- **ASSIGNED TASK**
A single number is required: how many lines below include the string "whether".

- **INPUT MATERIAL**
»»
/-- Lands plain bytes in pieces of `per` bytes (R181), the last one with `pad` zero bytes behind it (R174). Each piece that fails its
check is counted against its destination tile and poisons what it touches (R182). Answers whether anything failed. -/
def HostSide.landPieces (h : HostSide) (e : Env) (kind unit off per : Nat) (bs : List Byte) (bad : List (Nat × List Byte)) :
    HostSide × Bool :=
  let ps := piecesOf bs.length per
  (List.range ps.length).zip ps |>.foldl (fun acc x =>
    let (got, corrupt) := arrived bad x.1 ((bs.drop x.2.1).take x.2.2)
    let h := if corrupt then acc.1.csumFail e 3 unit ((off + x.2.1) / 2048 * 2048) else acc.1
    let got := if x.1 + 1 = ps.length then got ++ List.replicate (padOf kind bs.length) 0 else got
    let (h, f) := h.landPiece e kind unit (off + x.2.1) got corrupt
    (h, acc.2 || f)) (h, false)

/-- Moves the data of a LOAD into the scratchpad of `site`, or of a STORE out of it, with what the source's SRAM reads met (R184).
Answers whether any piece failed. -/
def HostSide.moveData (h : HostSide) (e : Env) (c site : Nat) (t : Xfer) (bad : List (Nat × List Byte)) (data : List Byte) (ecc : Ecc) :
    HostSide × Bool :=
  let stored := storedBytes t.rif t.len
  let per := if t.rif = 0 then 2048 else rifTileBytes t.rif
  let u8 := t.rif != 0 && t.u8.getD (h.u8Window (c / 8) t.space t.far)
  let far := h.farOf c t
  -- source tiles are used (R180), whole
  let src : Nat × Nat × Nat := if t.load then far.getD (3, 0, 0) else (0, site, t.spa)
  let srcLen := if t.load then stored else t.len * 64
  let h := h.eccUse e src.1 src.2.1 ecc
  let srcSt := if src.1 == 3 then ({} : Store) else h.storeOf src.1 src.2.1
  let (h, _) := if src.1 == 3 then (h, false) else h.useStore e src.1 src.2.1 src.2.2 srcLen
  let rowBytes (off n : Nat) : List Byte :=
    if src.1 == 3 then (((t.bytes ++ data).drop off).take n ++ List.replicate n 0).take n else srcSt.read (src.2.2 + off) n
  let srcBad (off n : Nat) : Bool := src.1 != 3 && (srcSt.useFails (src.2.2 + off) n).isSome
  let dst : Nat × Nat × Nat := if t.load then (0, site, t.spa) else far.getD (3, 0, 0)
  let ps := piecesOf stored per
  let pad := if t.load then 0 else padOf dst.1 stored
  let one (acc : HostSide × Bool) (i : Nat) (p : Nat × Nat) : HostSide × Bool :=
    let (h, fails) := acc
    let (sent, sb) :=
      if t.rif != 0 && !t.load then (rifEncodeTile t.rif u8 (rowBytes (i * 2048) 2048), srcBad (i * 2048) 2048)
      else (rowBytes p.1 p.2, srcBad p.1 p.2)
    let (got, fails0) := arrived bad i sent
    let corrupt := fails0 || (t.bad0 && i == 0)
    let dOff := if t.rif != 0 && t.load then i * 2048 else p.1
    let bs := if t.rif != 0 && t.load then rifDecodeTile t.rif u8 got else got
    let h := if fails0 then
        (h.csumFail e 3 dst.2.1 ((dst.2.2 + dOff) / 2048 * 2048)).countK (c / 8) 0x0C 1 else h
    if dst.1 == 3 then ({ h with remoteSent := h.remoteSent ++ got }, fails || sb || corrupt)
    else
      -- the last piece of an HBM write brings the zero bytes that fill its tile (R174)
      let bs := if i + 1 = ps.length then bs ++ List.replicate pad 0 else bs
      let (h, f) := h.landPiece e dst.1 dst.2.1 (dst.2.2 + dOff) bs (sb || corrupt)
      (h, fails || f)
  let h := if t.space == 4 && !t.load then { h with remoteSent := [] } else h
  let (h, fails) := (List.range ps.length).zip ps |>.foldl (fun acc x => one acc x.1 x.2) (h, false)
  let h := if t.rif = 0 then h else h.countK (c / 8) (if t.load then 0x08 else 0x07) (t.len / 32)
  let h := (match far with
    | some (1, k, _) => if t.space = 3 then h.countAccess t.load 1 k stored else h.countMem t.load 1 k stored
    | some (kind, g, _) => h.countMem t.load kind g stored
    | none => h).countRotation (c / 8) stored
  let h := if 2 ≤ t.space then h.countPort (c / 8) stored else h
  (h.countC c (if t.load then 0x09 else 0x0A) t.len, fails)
««
- **ANSWER BOX**
2